++++ Raw data
/-- 47_stack.md R290 to R293, 10_state.md R26, R27, R41: `PUSH` and `POP` of PSW and of a pair
(`pushPsw`, `pushRp`, `popPsw`, `popRp`), with their frame; `POP PSW` sets `hold`. The places of the
flags in PSW are presumed (log 1), what bits 5, 3, 2, 1 read and hold is log 2. -/
def Obligations.PushPop : Prop :=
  ∀ (s : State) (rp : RegPair) (lo hi : Byte),
    (PushRoom s 1 →
      ∃ v m st n, PswReads s v ∧ Wrote s m [(s.sp - 1#16, v)] ∧ Noted s st [s.sp - 1#16] ∧
        exec .pushPsw s = .next { s with
          sp := s.sp - 1#16, mem := m, stored := st, draws := n, pc := s.pc + 1#16,
          hold := false }) ∧
    (PushRoom s 2 →
      ∃ m st, Wrote s m
          [(s.sp - 1#16, s.regs.get (pairHigh rp)), (s.sp - 2#16, s.regs.get (pairLow rp))] ∧
        Noted s st [s.sp - 1#16, s.sp - 2#16] ∧
        exec (.pushRp rp) s = .next { s with
          sp := s.sp - 2#16, mem := m, stored := st, pc := s.pc + 1#16, hold := false }) ∧
    (OnStack s [lo] →
      ∃ q n, PswWritten s lo q ∧
        exec .popPsw s = .next { s with
          sp := s.sp + 1#16, psw := q, pswByteWritten := true, draws := n, pc := s.pc + 1#16,
          hold := true }) ∧
    (OnStack s [lo, hi] →
      exec (.popRp rp) s = .next { s with
        regs := (s.regs.set (pairHigh rp) hi).set (pairLow rp) lo, sp := s.sp + 2#16,
        pc := s.pc + 1#16, hold := false })

/-- 20_memory.md R98, 10_state.md R39, 46_call_return.md R280 to R283, 47_stack.md R290 to R293,
60_exceptions.md R350: an instruction or an acknowledge sequence whose first, second or third stack
byte lies outside internal high-speed RAM is refused as a whole, with that address; one that pops
a byte nothing has written faults as a whole (log 6). `CALLT` reads its table entry first; where
that read stops is `DataReads`. -/
def Obligations.StackRefusals : Prop :=
  ∀ (s : State) (rp : RegPair) (addr v : Word) (t : BitVec 5) (nmi keep : Bool),
    (∀ k, PushRoom s k → inStackRam s.prod (s.sp - BitVec.ofNat 16 (k + 1)) = false →
      let r : Refusal := .stackOutsideRam (s.sp - BitVec.ofNat 16 (k + 1))
      (k < 1 → exec .pushPsw s = .refused r) ∧
      (k < 2 → exec (.pushRp rp) s = .refused r ∧ exec (.callAddr16 addr) s = .refused r ∧
        ∀ target s1, memRead2 (BitVec.ofNat 16 (0x40 + 2 * t.toNat)) s = .ok (target, s1) →
          exec (.callt t) s = .refused r) ∧
      (k < 3 → acknowledge v nmi keep s = .error (.refused r))) ∧
    ∀ l : List Byte, OnStack s l →
      let a := s.sp + BitVec.ofNat 16 l.length
      let stops (e : Stop) : Prop :=
        (l.length < 1 → exec .popPsw s = toOutcome (.error e)) ∧
        (l.length < 2 → exec (.popRp rp) s = toOutcome (.error e) ∧
          exec .ret s = toOutcome (.error e)) ∧
        (l.length < 3 → exec .reti s = toOutcome (.error e))
      (inStackRam s.prod a = false → stops (.refused (.stackOutsideRam a))) ∧
      (inStackRam s.prod a = true → memGet s.mem a.toNat = none → stops (.fault (.unwritten a)))

/-! ### Branches and CPU control -/

/-- 48_branch.md R300, R302, 20_memory.md R93: `BR !addr16` and `BR AX` (`brAddr16`, `brAx`): their
codes, and their effect in every state: PC and `hold` change and nothing else. -/
def Obligations.Jumps : Prop :=
  ∀ (s : State) (lo hi : Byte),
    let addr : Word := BitVec.ofNat 16 (256 * hi.toNat + lo.toNat)
    Encodes (.brAddr16 addr) [0xB2, lo, hi] ∧ Encodes .brAx [0xB0] ∧
    exec (.brAddr16 addr) s = .next { s with pc := addr, hold := false } ∧
    exec .brAx s = .next { s with
      pc := BitVec.ofNat 16 (256 * s.regs.a.toNat + s.regs.x.toNat), hold := false }

/-- 48_branch.md R301, R303 to R306, R309, R313, R318: `BR $addr16` and the branches on a flag and on
a bit of A (`brRel`, `bc`, `bnc`, `bz`, `bnz`, `btA`, `bfA`) complete in every state and change PC
and `hold` only. The wrap of the target at the ends of the space is the spec's own choice (D4,
log 16). -/
def Obligations.RelativeBranches : Prop :=
  ∀ (s : State) (b : BitVec 3) (jd : Byte),
    let jump (i : Instr) (taken : Bool) (len : Nat) : Prop :=
      exec i s = .next { s with pc := branchPc taken s.pc len jd, hold := false }
    jump (.brRel jd) true 2 ∧ jump (.bc jd) (s.psw.getLsbD 0) 2 ∧ jump (.bnc jd) (!s.psw.getLsbD 0) 2 ∧
    jump (.bz jd) (s.psw.getLsbD 6) 2 ∧ jump (.bnz jd) (!s.psw.getLsbD 6) 2 ∧
    jump (.btA b jd) (s.regs.a.getLsbD b.toNat) 3 ∧
    jump (.bfA b jd) (!s.regs.a.getLsbD b.toNat) 3

/-- 48_branch.md R307, R308, R311, R312, R318: `BT`, `BF` of `saddr.bit` and `sfr.bit` (`btSaddr`,
`btSfr`, `bfSaddr`, `bfSfr`) read one byte, write none, and branch on the bit. -/
def Obligations.MemoryBitBranches : Prop :=
  ∀ (want : Bool) (b : BitVec 3) (jd : Byte) (f : MemForm) (i : Instr) (s s1 : State) (ea : Word)
    (v : Byte),
    memBranchInstr want b jd f = some i → f.ea s = .ok ea → memRead .bit ea s = .ok (v, s1) →
    exec i s = .next { s1 with
      pc := branchPc (v.getLsbD b.toNat == want) s.pc 4 jd, hold := false } ∧
    Accessed s s1 [] ∧ s1.mem = s.mem

/-- 48_branch.md R315 to R318, 10_state.md R31: `DBNZ` on B, C and a memory byte (`dbnzB`, `dbnzC`,
`dbnzSaddr`): decrement, branch while the result is not 0, no flag changes. -/
def Obligations.DecrementBranches : Prop :=
  ∀ (s : State) (jd : Byte),
    exec (.dbnzB jd) s = .next { s with
      regs := { s.regs with b := BitVec.ofNat 8 (s.regs.b.toNat + 255) },
      pc := branchPc (decide (s.regs.b ≠ 1#8)) s.pc 2 jd, hold := false } ∧
    exec (.dbnzC jd) s = .next { s with
      regs := { s.regs with c := BitVec.ofNat 8 (s.regs.c.toNat + 255) },
      pc := branchPc (decide (s.regs.c ≠ 1#8)) s.pc 2 jd, hold := false } ∧
    ∀ (so : Byte) (ea : Word) (v : Byte) (s1 : State),
      eaSaddr so = .ok ea → memRead .byte ea s = .ok (v, s1) → Writable .byte s.prod ea →
      ∃ s2, memWrite .byte ea (BitVec.ofNat 8 (v.toNat + 255)) s1 = .ok s2 ∧
        exec (.dbnzSaddr so jd) s = .next { s2 with
          pc := branchPc (decide (v ≠ 1#8)) s.pc 3 jd, hold := false } ∧
        Accessed s s2 [ea] ∧
        (isCell s.prod ea → memGet s2.mem ea.toNat = some (BitVec.ofNat 8 (v.toNat + 255)))

/-- 49_cpu_control.md R325 to R329, 10_state.md R34, R35: `NOP`, `EI`, `DI`, `HALT`, `STOP` complete
in every state, with the codes R325 to R329 give; `DI` sets `hold`, `HALT` and `STOP` leave the run
mode. -/
def Obligations.CpuControl : Prop :=
  ∀ s : State,
    Encodes .nop [0x08] ∧ Encodes .ei [0x0A, 0x7A, 0x1E] ∧ Encodes .di [0x0A, 0xFA, 0x1E] ∧
    Encodes .halt [0x0C] ∧ Encodes .stop [0x0E] ∧
    exec .nop s = .next { s with pc := s.pc + 1#16, hold := false } ∧
    (∃ p, BitSet s.psw p 7 true ∧
      exec .ei s = .next { s with psw := p, pc := s.pc + 3#16, hold := false }) ∧
    (∃ p, BitSet s.psw p 7 false ∧
      exec .di s = .next { s with psw := p, pc := s.pc + 3#16, hold := true }) ∧
    exec .halt s = .next { s with mode := .halt, pc := s.pc + 1#16, hold := false } ∧
    exec .stop s = .next { s with mode := .stop, pc := s.pc + 1#16, hold := false }

/-! ### Stops -/

/-- 60_exceptions.md R341, 20_memory.md R84, R97: every instruction with a memory operand stops, with
no next state: with the stop of its operand address; where it reads first, with the stop of its
first byte read; where it writes, after reading or not, with the refusal of that write; and the two
`MOVW` forms with the stop of their second byte. -/
def Obligations.MemoryOperandStops : Prop :=
  (∀ (i : Instr) (f : MemForm) (u : AccessUnit) (reads : Bool) (s : State) (e : Stop),
    memOperand i = some (f, u, reads) →
    (f.ea s = .error e → exec i s = toOutcome (.error e)) ∧
    ∀ ea, f.ea s = .ok ea →
      (reads = true → memRead u ea s = .error e → exec i s = toOutcome (.error e)) ∧
      (reads = false → ¬Writable u s.prod ea →
        ∃ r, (∀ w, memWrite u ea w s = .error (.refused r)) ∧ exec i s = .refused r) ∧
      ∀ v s1, writesBack i = true → memRead u ea s = .ok (v, s1) → ¬Writable u s.prod ea →
        ∃ r, (∀ w, memWrite u ea w s1 = .error (.refused r)) ∧ exec i s = .refused r) ∧
  ∀ (so : Byte) (s s1 : State) (ea : Word), eaSaddrp so = .ok ea →
    (∀ lo e, memRead .word ea s = .ok (lo, s1) → memRead .word (ea + 1#16) s1 = .error e →
      exec (.movwAxSaddrp so) s = toOutcome (.error e)) ∧
    (memWrite .word ea s.regs.x s = .ok s1 → ¬Writable .word s.prod (ea + 1#16) →
      ∃ r, (∀ w, memWrite .word (ea + 1#16) w s1 = .error (.refused r)) ∧
        exec (.movwSaddrpAx so) s = .refused r)

/-! ### Which instructions write what -/

/-- 10_state.md R24: an instruction that is no branch, call or return leaves PC at the address after
its bytes: PC goes up by the length of its encoding. The wrap past FFFFH is the spec's own choice
(D4, log 16). -/
def Obligations.PcAdvance : Prop :=
  ∀ (i : Instr) (s t : State), exec i s = .next t → transfersControl i = false →
    t.pc.toNat = (s.pc.toNat + (encode i).length) % 65536

/-- 10_state.md R31: an instruction changes only the PSW bits its row of the flag table names. -/
def Obligations.FlagWriters : Prop :=
  ∀ (i : Instr) (s t : State) (bits : List Nat), exec i s = .next t → pswBits i = some bits →
    ∀ k, k ∉ bits → t.psw.getLsbD k = s.psw.getLsbD k

/-- 10_state.md R22, R32: an instruction changes only the general-purpose registers its rule names,
and only the stack instructions, the calls and returns and `MOVW SP, AX` write SP. -/
def Obligations.RegisterWriters : Prop :=
  ∀ (i : Instr) (s t : State), exec i s = .next t →
    (∀ r, r ∉ regsWritten i → t.regs.get r = s.regs.get r) ∧
    (writesSp i = false → t.sp = s.sp)

/-- 10_state.md R33, R35, 60_exceptions.md R353: no instruction sets NMIS, and only `RETI` clears it;
only `HALT` and `STOP` change the mode. The rest is the model's choice: no instruction changes the
product (log 7), the interrupt state or the platform's script, so an SFR access of the program,
through which R344 lets `INT_CTRL`'s state change, does not: only the script does (logs 8, 9). -/
def Obligations.ControlStateWriters : Prop :=
  ∀ (i : Instr) (s t : State), exec i s = .next t →
    t.nmis = (if i = .reti then false else s.nmis) ∧
    t.mode = (if i = .halt then .halt else if i = .stop then .stop else s.mode) ∧
    t.intc = s.intc ∧ t.inputs = s.inputs ∧ t.prod = s.prod

/-! ### Interrupts, standby, reset, the step -/

/-- 60_exceptions.md R344, R347, R348, 10_state.md R26: a request is acknowledged only with `hold` = 0
and NMIS = 0; its vector is even, not 0000H and listed for the product; its source is pending; with
IE = 0 it is non-maskable, and a maskable one is not masked. Conversely, with `hold` = 0 and
NMIS = 0 a request that meets all this is acknowledged where the script chooses its vector; and
where the script asks for the default order (D26, log 11) some request is, a non-maskable one if
there is one, the lowest vector of its class. IE as bit 7 is the spec's inference (log 1); the
script is the model's (log 9). -/
def Obligations.AcknowledgeCondition : Prop :=
  (∀ (inp : PlatformInput) (s : State) (v : Word) (nmi : Bool),
    canAcknowledge inp s = some (v, nmi) →
    s.hold = false ∧ s.nmis = false ∧ v ≠ 0#16 ∧ v.toNat % 2 = 0 ∧
      (∃ row ∈ s.prod.vectors, row.addr = v) ∧ (s.psw.getLsbD 7 = false → nmi = true) ∧
      ∃ src ∈ s.intc, src.vector = v ∧ src.nonMaskable = nmi ∧ src.pending = true ∧
        (nmi = false → src.masked = false)) ∧
  ∀ (inp : PlatformInput) (s : State) (src : IntSource),
    s.hold = false → s.nmis = false → src ∈ s.intc → src.pending = true →
    src.vector ≠ 0#16 → src.vector.toNat % 2 = 0 → (∃ row ∈ s.prod.vectors, row.addr = src.vector) →
    src.nonMaskable = true ∨ (s.psw.getLsbD 7 = true ∧ src.masked = false) →
    (inp.offer = .chosen src.vector →
      ∃ nmi, canAcknowledge inp s = some (src.vector, nmi) ∧
        ((∀ q ∈ s.intc, q.vector = src.vector → q.nonMaskable = src.nonMaskable) →
          nmi = src.nonMaskable)) ∧
    (inp.offer = .byDefault →
      ∃ v nmi, canAcknowledge inp s = some (v, nmi) ∧ (src.nonMaskable = true → nmi = true) ∧
        (src.nonMaskable = nmi → v.toNat ≤ src.vector.toNat))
++++++++
Task to complete:
When the line with "(reads = false" is reached in the data above, start copying there, and copy each line exactly until the line with "(∀ r, r ∉ regsWritten" has been copied; copy nothing else.

Worked solution:
      (reads = false → ¬Writable u s.prod ea →
        ∃ r, (∀ w, memWrite u ea w s = .error (.refused r)) ∧ exec i s = .refused r) ∧
      ∀ v s1, writesBack i = true → memRead u ea s = .ok (v, s1) → ¬Writable u s.prod ea →
        ∃ r, (∀ w, memWrite u ea w s1 = .error (.refused r)) ∧ exec i s = .refused r) ∧
  ∀ (so : Byte) (s s1 : State) (ea : Word), eaSaddrp so = .ok ea →
    (∀ lo e, memRead .word ea s = .ok (lo, s1) → memRead .word (ea + 1#16) s1 = .error e →
      exec (.movwAxSaddrp so) s = toOutcome (.error e)) ∧
    (memWrite .word ea s.regs.x s = .ok s1 → ¬Writable .word s.prod (ea + 1#16) →
      ∃ r, (∀ w, memWrite .word (ea + 1#16) w s1 = .error (.refused r)) ∧
        exec (.movwSaddrpAx so) s = .refused r)

/-! ### Which instructions write what -/

/-- 10_state.md R24: an instruction that is no branch, call or return leaves PC at the address after
its bytes: PC goes up by the length of its encoding. The wrap past FFFFH is the spec's own choice
(D4, log 16). -/
def Obligations.PcAdvance : Prop :=
  ∀ (i : Instr) (s t : State), exec i s = .next t → transfersControl i = false →
    t.pc.toNat = (s.pc.toNat + (encode i).length) % 65536

/-- 10_state.md R31: an instruction changes only the PSW bits its row of the flag table names. -/
def Obligations.FlagWriters : Prop :=
  ∀ (i : Instr) (s t : State) (bits : List Nat), exec i s = .next t → pswBits i = some bits →
    ∀ k, k ∉ bits → t.psw.getLsbD k = s.psw.getLsbD k

/-- 10_state.md R22, R32: an instruction changes only the general-purpose registers its rule names,
and only the stack instructions, the calls and returns and `MOVW SP, AX` write SP. -/
def Obligations.RegisterWriters : Prop :=
  ∀ (i : Instr) (s t : State), exec i s = .next t →
    (∀ r, r ∉ regsWritten i → t.regs.get r = s.regs.get r) ∧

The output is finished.